* **EXERCISE**:
Within the material below, locate the line with "queues : List QueueReq" and the line with "stage : Nat", then return those two lines and all lines between them, exactly as written.

* **ENTRIES SUPPLIED**:
/-- Settles O24: a codeword is a path that ends at its symbol's leaf, and the one-leaf tree has one codeword only. -/
theorem generatedCodeIsPrefixFree : Obligations.GeneratedCodeIsPrefixFree := by
  intro s t hs hv h c d hc hd hne hp
  cases hroot : (s.nodeAt s.root.toNat).leaf with
  | false => exact hne (State.spells_prefix (spells_of_valid hs hv hroot h hc) (spells_of_valid hs hv hroot h hd) hp)
  | true =>
    obtain ⟨t', h', -, -, hother⟩ := genCodesFallbackForOneLeaf s hv hroot
    obtain rfl : t' = t := by rw [h'] at h; injection h
    have hsym (x : Sym) (hx : (t'.codeAt x).valid = true) : x = (s.nodeAt s.root.toNat).sym :=
      by_contra fun hx' => by rw [hother x hx'] at hx; cases hx
    exact hne ((hsym c hc).trans (hsym d hd).symm)

/-! ## Every live node is visited -/

/-- Every live node but ROOT is the child of a live internal node (10_state.md R58 (d)). -/
theorem OwnedOnce.exists_parent {s : State} (ho : OwnedOnce s) (hq : s.pqSize = 0#9) {k : Nat}
    (hk : k < s.nodeCount.toNat) (hroot : s.root.toNat ≠ k) :
    ∃ p < s.nodeCount.toNat, (s.nodeAt p).leaf = false ∧
      ((s.nodeAt p).left.toNat = k ∨ (s.nodeAt p).right.toNat = k) := by
  by_contra hnone
  push Not at hnone
  have hleft : s.childCount Node.left k = 0 := childCount_eq_zero fun p hp hleaf => (hnone p hp hleaf).1
  have hright : s.childCount Node.right k = 0 := childCount_eq_zero fun p hp hleaf => (hnone p hp hleaf).2
  have hone := ho k hk
  simp [owners_eq, hleft, hright, queue_eq_nil hq, hroot] at hone

section
variable {s : State} (hs : TreeSound s) (ho : OwnedOnce s) (hv : s.treeValid = true)
include hs ho hv

/-- The walk visits every live node: from ROOT down, a node after its parent, which has a greater index. -/
theorem exists_visit (k : Nat) (hk : k < s.nodeCount.toNat) : ∃ v ∈ s.visits, v.node.toNat = k := by
  obtain ⟨-, hempty, -⟩ := hs.flagsAgree
  by_cases hroot : s.root.toNat = k
  · exact ⟨s.rootVisit, (rootVisit_within hs hv).self_mem s.nodeAt, hroot⟩
  · obtain ⟨p, hp, hleaf, hchild⟩ := ho.exists_parent (hempty hv) hk hroot
    have hlt := hs.nodesSound.children p hp hleaf
    obtain ⟨v, hmem, rfl⟩ := exists_visit p hp
    obtain hleft | hright := hchild
    · exact ⟨_, go_mem_visits hs hv hmem hleaf false, hleft⟩
    · exact ⟨_, go_mem_visits hs hv hmem hleaf true, hright⟩
termination_by s.nodeCount.toNat - k

/-- The walk visits every live node once (R192). -/
theorem visits_perm : (s.visits.map (·.node.toNat)).Perm (List.range s.nodeCount.toNat) := by
  have hsub : List.range s.nodeCount.toNat ⊆ s.visits.map (·.node.toNat) := fun k hk =>
    List.mem_map.2 (exists_visit hs ho hv k (List.mem_range.1 hk))
  refine ((List.subperm_of_subset List.nodup_range hsub).perm_of_length_le ?_).symm
  rw [List.length_map, length_visits hs hv, List.length_range]

theorem exists_label_iff (c : Sym) : (∃ v ∈ s.visits, v.Labels s.nodeAt c) ↔
    ∃ k < s.nodeCount.toNat, (s.nodeAt k).leaf = true ∧ (s.nodeAt k).sym = c := by
  constructor
  · rintro ⟨v, hmem, hc⟩
    exact ⟨_, (visit_reached hs hv hmem).live, hc⟩
  · rintro ⟨k, hk, hc⟩
    obtain ⟨v, hmem, rfl⟩ := exists_visit hs ho hv k hk
    exact ⟨v, hmem, hc⟩

end

/-- Settles O23: the entries are those of the visits of the leaves, each below the internal root. -/
theorem genCodesSpellsThePathsOfTheLeaves : Obligations.GenCodesSpellsThePathsOfTheLeaves := by
  refine fun s t hs ho hv hroot h c =>
    ⟨(valid_iff_visited hs hv hroot h c).trans (exists_label_iff hs ho hv c), fun hc => ?_⟩
  obtain ⟨v, hmem, ⟨hleaf, -⟩, hcode⟩ := codeAt_of_valid hs hv hroot h hc
  have hreached := visit_reached hs hv hmem
  have hlen : (t.codeAt c).len.toNat = v.depth := by rw [hcode, len_entry (visit_depth_le hs hv hmem)]
  refine ⟨?_, spells_of_valid hs hv hroot h hc, fun j hj => ?_⟩
  · rw [hlen]
    exact hreached.depth_pos fun hnode => absurd hroot (ne_false_of_eq_true (hnode ▸ hleaf))
  · rw [hcode]
    exact hreached.clean j (hlen ▸ hj)

/-! ## The lengths -/

/-- All the symbols (00_scope.md R8). -/
def allSyms : List Sym := (List.range 256).map (BitVec.ofNat 8)

theorem mem_allSyms (c : Sym) : c ∈ allSyms :=
  List.mem_map.2 ⟨c.toNat, List.mem_range.2 c.isLt, BitVec.ofNat_toNat 8 c⟩

theorem allSyms_nodup : allSyms.Nodup := by
  refine List.nodup_range.map_on fun i hi j hj hij => ?_
  rw [List.mem_range] at hi hj
  bv_omega

theorem sum_map_ite_zero {α : Type} (l : List α) (p : α → Bool) (f : α → Nat) :
    (l.map fun a => if p a then f a else 0).sum = ((l.filter p).map f).sum := by
  simp [List.sum_map_ite]

theorem TreeSound.leavesDistinct {s : State} (hs : TreeSound s) : LeavesDistinct s := by
  obtain ⟨-, -, -, -, hdistinct⟩ := hs
  exact hdistinct

section
variable {s : State} (hs : TreeSound s) (ho : OwnedOnce s) (hv : s.treeValid = true)
include hs ho hv

/-- Each symbol labels one leaf, and the walk visits that leaf once (R192). -/
theorem visit_eq_of_labels {v w : Visit} (hmem : v ∈ s.visits) (hmem' : w ∈ s.visits) {c : Sym}
    (hc : v.Labels s.nodeAt c) (hc' : w.Labels s.nodeAt c) : v = w := by
  have hdistinct := hs.leavesDistinct
  have hlive := (visit_reached hs hv hmem).live
  have hlive' := (visit_reached hs hv hmem').live
  obtain ⟨hleaf, hsym⟩ := hc
  obtain ⟨hleaf', hsym'⟩ := hc'
  refine List.inj_on_of_nodup_map ((visits_perm hs ho hv).nodup_iff.2 List.nodup_range) hmem hmem' ?_
  obtain hlt | heq | hgt := Nat.lt_trichotomy v.node.toNat w.node.toNat
  · exact absurd (hsym'.trans hsym.symm) (hdistinct _ hlive' _ hlt hleaf' hleaf)
  · exact heq
  · exact absurd (hsym.trans hsym'.symm) (hdistinct _ hlive _ hgt hleaf hleaf')

/-- The symbols of the leaves, in the order of the walk, are the symbols with an entry. -/
theorem leafSyms_perm {t : State} (hroot : (s.nodeAt s.root.toNat).leaf = false) (h : exec .genCodes s = .next t) :
    (allSyms.filter fun c => (t.codeAt c).valid).Perm
      ((s.visits.filter fun v => (s.nodeAt v.node.toNat).leaf).map fun v => (s.nodeAt v.node.toNat).sym) := by
  refine (List.perm_ext_iff_of_nodup (allSyms_nodup.filter _) ?nodup).2 fun c => ?mem
  case nodup =>
    have hvisits : s.visits.Nodup := ((visits_perm hs ho hv).nodup_iff.2 List.nodup_range).of_map _
    refine (hvisits.filter _).map_on fun v hmem w hmem' hsym => ?_
    obtain ⟨hmem, hleaf⟩ := List.mem_filter.1 hmem
    obtain ⟨hmem', hleaf'⟩ := List.mem_filter.1 hmem'
    exact visit_eq_of_labels hs ho hv hmem hmem' ⟨hleaf, hsym⟩ ⟨hleaf', rfl⟩
  case mem =>
    rw [List.mem_filter, valid_iff_visited hs hv hroot h]
    simp [mem_allSyms, and_assoc]

theorem codeAt_leaf {t : State} (hroot : (s.nodeAt s.root.toNat).leaf = false) (h : exec .genCodes s = .next t)
    {v : Visit} (hmem : v ∈ s.visits) (hleaf : (s.nodeAt v.node.toNat).leaf = true) :
    t.codeAt (s.nodeAt v.node.toNat).sym = v.entry := by
  obtain ⟨w, hmem', hw, hcode⟩ := codeAt_of_valid hs hv hroot h
    ((valid_iff_visited hs hv hroot h _).2 ⟨v, hmem, hleaf, rfl⟩)
  rw [hcode, visit_eq_of_labels hs ho hv hmem hmem' ⟨hleaf, rfl⟩ hw]

end
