/-- A load image after its checks. -/
structure Image where
  imageId : Nat
  tileDiv : Nat
  engines : Nat
  columns : Nat
  cores : Nat
  tags : Nat
  recordMib : Nat
  windows : List WindowReq
  queues : List QueueReq
  allowances : List (Nat × Nat)
  stages : List StageDesc
  programs : List ProgramDesc
  weights : List WeightDesc
  addrProgs : List AddrProg
  keepEngines : Nat
  keepTiles : Nat
  keepCores : Nat
  pmin : Nat
  brake : Nat
  floor : Nat
  m : Nat
  repairs : List RepairDesc
  plan : Option PlanDesc
deriving DecidableEq, Repr

/-- A stage patch after its checks (R301). -/
structure Patch where
  imageId : Nat
  stage : Nat
  workCycles : Nat
  programs : Option (List ProgramDesc)
  weights : List WeightDesc
  addrProgs : List AddrProg
  /-- Places of its programs, weights and address programs sections in the patch. -/
  progAt : Nat := 0
  weightAt : Nat := 0
  addrAt : Nat := 0
deriving DecidableEq, Repr

/-! ### Instances -/

/-- What a closed line became (R20, R23, R57): one per accepted tick. -/
structure LineSlot where
  /-- Accepted-tick number at which the inlet closed it. -/
  tick : Nat
  line : Word
  admitted : Bool
  dropped : Bool
  flags : Byte
  sheet : BitVec 24
  /-- Ordinal of that sheet in the instance (Sheet.ord). -/
  ord : Nat := 0
  /-- ADP_I_EDITION at this accepted tick (R271). -/
  adp : Word := 0
  /-- Its result has been committed. -/
  done : Bool := false
  /-- OUT has taken a VOID for it: it has no result (R170). -/
  voided : Bool := false
  /-- Its result is to be discarded: it was in the pipeline at a freewheel entry (R24). -/
  lost : Bool := false
deriving DecidableEq, Repr

/-- A segment held in an assembly slot (R38, R39). -/
structure Seg where
  line : Word
  entry : Nat
  segIndex : Nat
  pixelOffset : Nat
  pixelCount : Nat
  sheet : BitVec 24
  sos : Bool
  stream : Nat
  payload : List DWord
deriving DecidableEq, Repr

/-- The row of a stream-map entry in the line last closed, after padding (R23, R250): one code per pixel and channel. -/
structure InletRow where
  entry : Nat
  line : Word
  samples : List Nat
deriving DecidableEq, Repr

/-- A reconfiguration armed for a stage (R302, R303): the patch, or none for a promotion or rollback (R304). -/
structure Armed where
  patch : Option Patch
  /-- A patch: linear address of its copy in the instance's window, and the local transfer queue that its reads count against
  (INS_I_RELOAD, R302, R303). -/
  src : Nat := 0
  queue : Nat := 0
deriving DecidableEq, Repr

/-- An epoch marker still to be injected into device queue `queue`: it goes in once the producer (stage id, 0 the inlet)
has no line left whose accepted tick is below `before` (R167). -/
structure MarkDue where
  queue : Nat
  producer : Nat
  before : Nat
deriving DecidableEq, Repr

/-- A stage while its instance is loaded (R19, R56, R166 to R172). -/
structure Stage where
  id : Nat
  st : StageState := .held
  epoch : BitVec 2 := 0
  /-- Lines scheduled at or before now, not dropped and not started (the slip, R19), oldest first. -/
  waiting : List LineSlot := []
  working : Option LineSlot := none
  /-- Instant at which it finished its last line, until the next accepted tick measures the slack (R17). -/
  finish : Option Nat := none
  marks : List MarkDue := []
  /-- Line starts so far; TICKWAIT returns one of them each (R197). -/
  starts : Nat := 0
  lastLine : Word := 0
  /-- Tainted by poisoned weights or constants (R343). -/
  taint : Bool := false
  /-- A tile or core of the stage has loaded a poisoned word in the line in hand (R339). -/
  lineTaint : Bool := false
  /-- A repair write has been made; taint clears at the next line start (R345). -/
  repaired : Bool := false
  armed : Option Armed := none
  /-- The change in force while draining or reloading. -/
  change : Option Armed := none
  relStep : Nat := 0
  /-- Stopped by a poisoned fetch; waits for a reload (R347, R433), with the accepted tick of the stop. -/
  stopTick : Option Nat := none
  /-- OR of the flags of the tokens discarded while stopped (R433). -/
  discFlags : Byte := 0
  /-- W_s now in force. -/
  workCycles : Nat := 0
  /-- Repair of a unit: 0 none, 1 pending, 2 copying, 3 copied (R180, R305). -/
  unitRepair : Nat := 0
deriving DecidableEq, Repr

* **RESPONSE AREA**:
  queues : List QueueReq
  allowances : List (Nat × Nat)
  stages : List StageDesc
  programs : List ProgramDesc
  weights : List WeightDesc
  addrProgs : List AddrProg
  keepEngines : Nat
  keepTiles : Nat
  keepCores : Nat
  pmin : Nat
  brake : Nat
  floor : Nat
  m : Nat
  repairs : List RepairDesc
  plan : Option PlanDesc
deriving DecidableEq, Repr

/-- A stage patch after its checks (R301). -/
structure Patch where
  imageId : Nat
  stage : Nat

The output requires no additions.